Drawing the wrong lessons

I was reading an interesting Atlantic Cities article someone linked to on Facebook: Survival Lessons from an Ancient City. It made me think of Strong Towns (which isn’t mentioned in the piece, sadly) but it also made me think about the wisdom, or lack thereof, of efforts to extend light-rail systems to far-flung suburbs, as in the Bay Area and other regions. (The wisdom of such extensions in Portland has less to do with the question of far-flung suburbs — as ours are not especially far-flung — and more to do with the transit authority funding issues.) One of the presentations I heard at Towards Carfree Cities in Guadalajara was from an activist who didn’t think that these types of extensions were a good idea, because even though they are, in some sense, better than building freeways, they still tend to shift development to the edge of the city or metro area, making the city/metro area spread out and reducing density, and requiring more infrastructure and travel time (and thus making it less resilient to crises). Interestingly, the author seems to consider these systems a positive effort:

Finally, Denver, Phoenix, and Dallas are trying to re-knit the suburbs with the cities using light rail to generate development along corridors rather than continuous outward development.
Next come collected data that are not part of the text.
-- ==== Sys2Proof/Certificates/Slice0/Obligations.lean ====
section
/-! DEFINITION. The statements for the provers. Each docstring names the rules of spec/ it formalises. In every statement about a command, the
next state is written as an equation on the whole state wherever the rule fixes it, so the equation is also the frame. -/

open Sys2Proof Sys2Proof.Machine

/-! ## The bit codec -/

/-- R120: eight bits a byte, most significant first, byte `j` at positions `8j` to `8j+7`; with the rule's corner cases and example. -/
def Obligations.BytesToBitsIsMsbFirst : Prop :=
  (∀ bs : Bytes, (bytesToBits bs).length = 8 * bs.length ∧
    ∀ (j k : Nat) (hj : j < bs.length), k < 8 → (bytesToBits bs)[8 * j + k]? = some (bs[j].getLsbD (7 - k))) ∧
  bytesToBits [] = [] ∧
  bytesToBits [0x00#8] = List.replicate 8 false ∧
  bytesToBits [0xFF#8] = List.replicate 8 true ∧
  bytesToBits [0x41#8] = [false, true, false, false, false, false, false, true]

/-- R122: MisalignedBits exactly off a multiple of 8; otherwise byte `j` is the weighted sum of bits `8j` to `8j+7`; the inverse of R120. -/
def Obligations.BitsToBytesWeighsEightBits : Prop :=
  (∀ s : Bits, s.length % 8 ≠ 0 → bitsToBytes s = .error .misalignedBits) ∧
  (∀ s : Bits, s.length % 8 = 0 → ∃ bs, bitsToBytes s = .ok bs ∧ bs.length = s.length / 8 ∧
    ∀ (j : Nat) (hj : j < bs.length), bs[j].toNat =
      (s.getD (8 * j) false).toNat * 128 + (s.getD (8 * j + 1) false).toNat * 64 + (s.getD (8 * j + 2) false).toNat * 32
      + (s.getD (8 * j + 3) false).toNat * 16 + (s.getD (8 * j + 4) false).toNat * 8 + (s.getD (8 * j + 5) false).toNat * 4
      + (s.getD (8 * j + 6) false).toNat * 2 + (s.getD (8 * j + 7) false).toNat) ∧
  (∀ bs : Bytes, bitsToBytes (bytesToBits bs) = .ok bs) ∧
  bitsToBytes [] = .ok [] ∧
  bitsToBytes [false, true, false, false, false, false, false, true] = .ok [0x41#8] ∧
  bitsToBytes [true, false, true] = .error .misalignedBits

/-- R121, R123: `bytes_to_bits` is additive, and it and `bits_to_bytes` are inverse to each other. -/
def Obligations.BitCodecIsInverse : Prop :=
  (∀ bs : Bytes, (bytesToBits bs).length = 8 * bs.length) ∧
  (∀ a b : Bytes, bytesToBits (a ++ b) = bytesToBits a ++ bytesToBits b) ∧
  (∀ bs : Bytes, bitsToBytes (bytesToBits bs) = .ok bs) ∧
  (∀ s : Bits, s.length % 8 = 0 → ∃ bs, bitsToBytes s = .ok bs ∧ bytesToBits bs = s)

/-- R124: `bits_to_nat` is the weighted sum, `nat_to_bits` the binary numeral, the two are inverse; at width 32 they are the big-endian
length; with the rule's examples. -/
def Obligations.BitsAndNumbersAgree : Prop :=
  (∀ s : Bits, bitsToNat s = ∑ k ∈ Finset.range s.length, (s.getD k false).toNat * 2 ^ (s.length - 1 - k)) ∧
  (∀ v w : Nat, v < 2 ^ w → (natToBits v w).length = w ∧ ∀ k < w, (natToBits v w)[k]? = some (v.testBit (w - 1 - k))) ∧
  (∀ v w : Nat, v < 2 ^ w → bitsToNat (natToBits v w) = v) ∧
  (∀ s : Bits, natToBits (bitsToNat s) s.length = s) ∧
  (∀ n : BitVec 32, natToBits n.toNat 32 = bytesToBits (be32 n)) ∧
  (∀ s : Bits, s.length = 32 → ∃ b3 b2 b1 b0 : Byte, bitsToBytes s = .ok [b3, b2, b1, b0] ∧
    bitsToNat s = b3.toNat * 2 ^ 24 + b2.toNat * 2 ^ 16 + b1.toNat * 2 ^ 8 + b0.toNat) ∧
  natToBits 579 32 = List.replicate 22 false ++ [true, false, false, true, false, false, false, false, true, true] ∧
  bitsToNat (List.replicate 31 false ++ [true]) = 1

/-- R72, R99, R166: the payload frame, its length prefix and its payload, position by position; with the rules' examples. -/
def Obligations.PayloadFrameLayout : Prop :=
  (∀ n : BitVec 32, (be32 n).map BitVec.toNat =
    [n.toNat / 2 ^ 24 % 256, n.toNat / 2 ^ 16 % 256, n.toNat / 2 ^ 8 % 256, n.toNat % 256]) ∧
  (∀ (n : BitVec 32) (p : Bytes), p.length = n.toNat →
    (be32 n ++ p).length = 4 + n.toNat ∧
    frameBits n p = bytesToBits (be32 n ++ p) ∧
    (frameBits n p).length = 32 + 8 * n.toNat ∧
    (∀ k < 32, (frameBits n p)[k]? = some (n.getLsbD (31 - k))) ∧
    (∀ (j k : Nat) (hj : j < p.length), k < 8 → (frameBits n p)[32 + 8 * j + k]? = some (p[j].getLsbD (7 - k)))) ∧
  frameBits 0#32 [] = List.replicate 32 false ∧
  frameBits 1#32 [0x41#8] = (List.range 40).map (fun i => decide (i ∈ [31, 33, 39]))

/-! ## The header codec and the filename -/

/-- R95, R131: the 579-bit header frame, field by field and position by position, position `h` in pixel `h`; with R131's example. -/
def Obligations.HeaderFrameLayout : Prop :=
  (∀ h : Header,
    hdrEncode h = natToBits h.info.toNat 1 ++ natToBits h.method.toNat 2 ++ bytesToBits h.fname.toList
      ++ natToBits h.first.toNat 32 ++ natToBits h.last.toNat 32 ∧
    (hdrEncode h).length = 579 ∧
    (hdrEncode h)[0]? = some (h.info.getLsbD 0) ∧
    (hdrEncode h)[1]? = some (h.method.getLsbD 1) ∧
    (hdrEncode h)[2]? = some (h.method.getLsbD 0) ∧
    (∀ (j k : Nat) (hj : j < 64), k < 8 → (hdrEncode h)[3 + 8 * j + k]? = some (h.fname[j].getLsbD (7 - k))) ∧
    (∀ k < 32, (hdrEncode h)[515 + k]? = some (h.first.getLsbD (31 - k))) ∧
    (∀ k < 32, (hdrEncode h)[547 + k]? = some (h.last.getLsbD (31 - k))) ∧
    (∀ s : State, (List.range 579).map (s.writeHeader h).pixGetBit = hdrEncode h)) ∧
  hdrEncode { info := 0#1, method := 0#2, fname := Vector.replicate 64 0#8, first := 579#32, last := 618#32 } =
    (List.range 579).map (fun i => decide (i ∈ [537, 540, 545, 546, 569, 572, 573, 575, 577]))

/-- R132: TruncatedHeader below 579 bits; every 579-bit sequence decodes, each field from its own positions. -/
def Obligations.HeaderDecodeReadsFields : Prop :=
  (∀ s : Bits, s.length < 579 → hdrDecode s = .error .truncatedHeader) ∧
  (∀ s : Bits, s.length = 579 → ∃ h, hdrDecode s = .ok h ∧
    h.info.toNat = bitsToNat (slice s 0 1) ∧
    h.method.toNat = bitsToNat (slice s 1 3) ∧
    bitsToBytes (slice s 3 515) = .ok h.fname.toList ∧
    h.first.toNat = bitsToNat (slice s 515 547) ∧
    h.last.toNat = bitsToNat (slice s 547 579))

/-- R133: the header codec is a bijection between header values and 579-bit sequences. -/
def Obligations.HeaderCodecIsBijection : Prop :=
  (∀ h : Header, hdrDecode (hdrEncode h) = .ok h) ∧
  (∀ s : Bits, s.length = 579 → ∃ h, hdrDecode s = .ok h ∧ hdrEncode h = s)

/-- R97, R138: the filename is padded with zeros and cut at 64 bytes, EMBED's operand is `FNAME[0..min(FNLEN,64))`, and the
recovered name ends at the first zero byte; the round trip holds exactly for names of at most 64 bytes without a zero byte. -/
def Obligations.FilenamePaddedAndRecovered : Prop :=
  (∀ (bs : Bytes) (j : Nat) (hj : j < 64), (fname64 bs)[j] = if j < min bs.length 64 then bs.getD j 0#8 else 0#8) ∧
  (∀ s : State, s.nameOperand.length = min s.fnlen.toNat 64 ∧
    ∀ (j : Nat) (hj : j < 64), j < min s.fnlen.toNat 64 → s.nameOperand[j]? = some s.fname[j]) ∧
  (∀ (f : Vector Byte 64) (z : Nat), z ≤ 64 → (∀ (j : Nat) (hj : j < 64), j < z → f[j] ≠ 0#8) →
    (∀ hz : z < 64, f[z] = 0#8) → fnameRecover f = f.toList.take z ∧ (fnameRecover f).length = z) ∧
  (∀ bs : Bytes, fnameRecover (fname64 bs) = bs ↔ nameRecoverable bs)

/-! ## Pixels and payload bytes -/

/-- R66, R67, R68: PixGetBit reads bit 0 of blue; PixSetBit replaces that bit, keeps everything else, and moves blue by at most one. -/
def Obligations.PixelBitAccess : Prop :=
  ∀ (s : State) (idx : Nat) (x : Bool),
    s.pixGetBit idx = (s.pixCell idx).b.getLsbD 0 ∧
    (s.pixSetBit idx x).pixGetBit idx = x ∧
    ((s.pixSetBit idx x).pixCell idx).r = (s.pixCell idx).r ∧
    ((s.pixSetBit idx x).pixCell idx).g = (s.pixCell idx).g ∧
    ((s.pixSetBit idx x).pixCell idx).b.extractLsb' 1 7 = (s.pixCell idx).b.extractLsb' 1 7 ∧
    ((s.pixSetBit idx x).pixCell idx).b.toNat = (s.pixCell idx).b.toNat - ((s.pixCell idx).b.getLsbD 0).toNat + x.toNat ∧
    (s.pixGetBit idx = x → (s.pixSetBit idx x).pixCell idx = s.pixCell idx) ∧
    (s.pixGetBit idx = false → x = true →
      ((s.pixSetBit idx x).pixCell idx).b.toNat = (s.pixCell idx).b.toNat + 1) ∧
    (s.pixGetBit idx = true → x = false →
      ((s.pixSetBit idx x).pixCell idx).b.toNat + 1 = (s.pixCell idx).b.toNat) ∧
    ((s.pixCell idx).b = 255#8 → x = false → ((s.pixSetBit idx x).pixCell idx).b = 254#8) ∧
    ((s.pixCell idx).b = 0#8 → x = true → ((s.pixSetBit idx x).pixCell idx).b = 1#8) ∧
    (∀ j, j ≠ idx → (s.pixSetBit idx x).pixCell j = s.pixCell j) ∧
    { s.pixSetBit idx x with pix := s.pix } = s

/-- R61: the 24-bit cell and the triple (R, G, B) are the same data, moved by HostPixWrite and HostPixRead; the data bit is bit 0 of the
cell. Nothing but the cell (or the value the host holds, log 4) changes. That the ports reach every 32-bit index, also at or above `N`, where
R35 and R60 make no cell addressable, is the model's own choice (log 8), as are the transactions (log 1). -/
def Obligations.PixelPortMovesPackedCell : Prop :=
  (∀ c : BitVec 24, (pixelOfCell c).r.toNat = c.toNat / 2 ^ 16 ∧ (pixelOfCell c).g.toNat = c.toNat / 2 ^ 8 % 256 ∧
    (pixelOfCell c).b.toNat = c.toNat % 256 ∧ (pixelOfCell c).b.getLsbD 0 = c.getLsbD 0 ∧ cellOfPixel (pixelOfCell c) = c) ∧
  (∀ p : Pixel, pixelOfCell (cellOfPixel p) = p) ∧
  (∀ (s : State) (idx : BitVec 32) (c : BitVec 24) (rest : List HostAccess), statusBusy s.status = false →
    s.host = .pixWrite idx c :: rest → ∃ t, step s = .next t ∧ t.pixCell idx.toNat = pixelOfCell c ∧
      (∀ j, j ≠ idx.toNat → t.pixCell j = s.pixCell j) ∧ { t with pix := s.pix } = { s with host := rest }) ∧
  (∀ (s : State) (idx : BitVec 32) (rest : List HostAccess), statusBusy s.status = false →
    s.host = .pixRead idx :: rest → ∃ t, step s = .next t ∧ t.readData.toNat = (cellOfPixel (s.pixCell idx.toNat)).toNat ∧
      { t with readData := s.readData } = { s with host := rest })

/-- R35, R69 (the PAY port): a byte written is read back, every other byte reads as before, and nothing else changes. -/
def Obligations.PayloadPortMovesBytes : Prop :=
  (∀ (s : State) (a : BitVec 32) (v : Byte) (rest : List HostAccess), statusBusy s.status = false →
    s.host = .payWrite a v :: rest → ∃ t, step s = .next t ∧ t.payByte a.toNat = v ∧
      (∀ b, b ≠ a.toNat → t.payByte b = s.payByte b) ∧ { t with pay := s.pay } = { s with host := rest }) ∧
  (∀ (s : State) (a : BitVec 32) (rest : List HostAccess), statusBusy s.status = false →
    s.host = .payRead a :: rest → ∃ t, step s = .next t ∧ t.readData.toNat = (s.payByte a.toNat).toNat ∧
      { t with readData := s.readData } = { s with host := rest })

/-! ## The selector -/

/-- R94: the method codes, in the 2-bit field and in the 8-bit operand, and the pixels each names; 4 to 255 are UnsupportedMethod. -/
def Obligations.MethodCodes : Prop :=
  methodCode .all = 0 ∧ methodCode .even = 1 ∧ methodCode .odd = 2 ∧ methodCode .border = 3 ∧
  (∀ m : BitVec 2, methodCode (methodOfField m) = m.toNat) ∧
  (∀ (m : BitVec 8) (k : Method), methodOfOperand m = .ok k ↔ m.toNat = methodCode k) ∧
  (∀ m : BitVec 8, methodOfOperand m = .error .unsupportedMethod ↔ 3 < m.toNat) ∧
  (∀ W H idx : Nat, idx < W * H →
    elig W H (methodOfField 0#2) idx = true ∧
    (elig W H (methodOfField 1#2) idx = true ↔ idx % 2 = 0) ∧
    (elig W H (methodOfField 2#2) idx = true ↔ idx % 2 = 1) ∧
    (elig W H (methodOfField 3#2) idx = true ↔ idx % W = 0 ∨ idx % W = W - 1 ∨ idx / W = 0 ∨ idx / W = H - 1))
It’s true that if you are going to develop outward, it’s better to do so in corridors, because at least the development is concentrated, but I think the author’s positive opinion about this may ultimately result from it being hard to get out of the mindset of thinking that developing outward is basiclly required (an attitude unfortunately shared by Oregon’s sprawl control measures as well). I really appreciated the activist in Guadalajara who was willing to take the radical position that it isn’t a good idea to do it at all, no matter what mode you are using, because it made me question that mindset, and ultimately come to understand his perspective and become skeptical of suburban rail extensions as good uses of resources. I’m not anti-extension in general, but with the limited resources that we currently have in terms of funding, doing one thing means not doing other things, and I’m not sure that many suburban rail extensions stack up with regard to their long-term ROI, due to these resilience issues.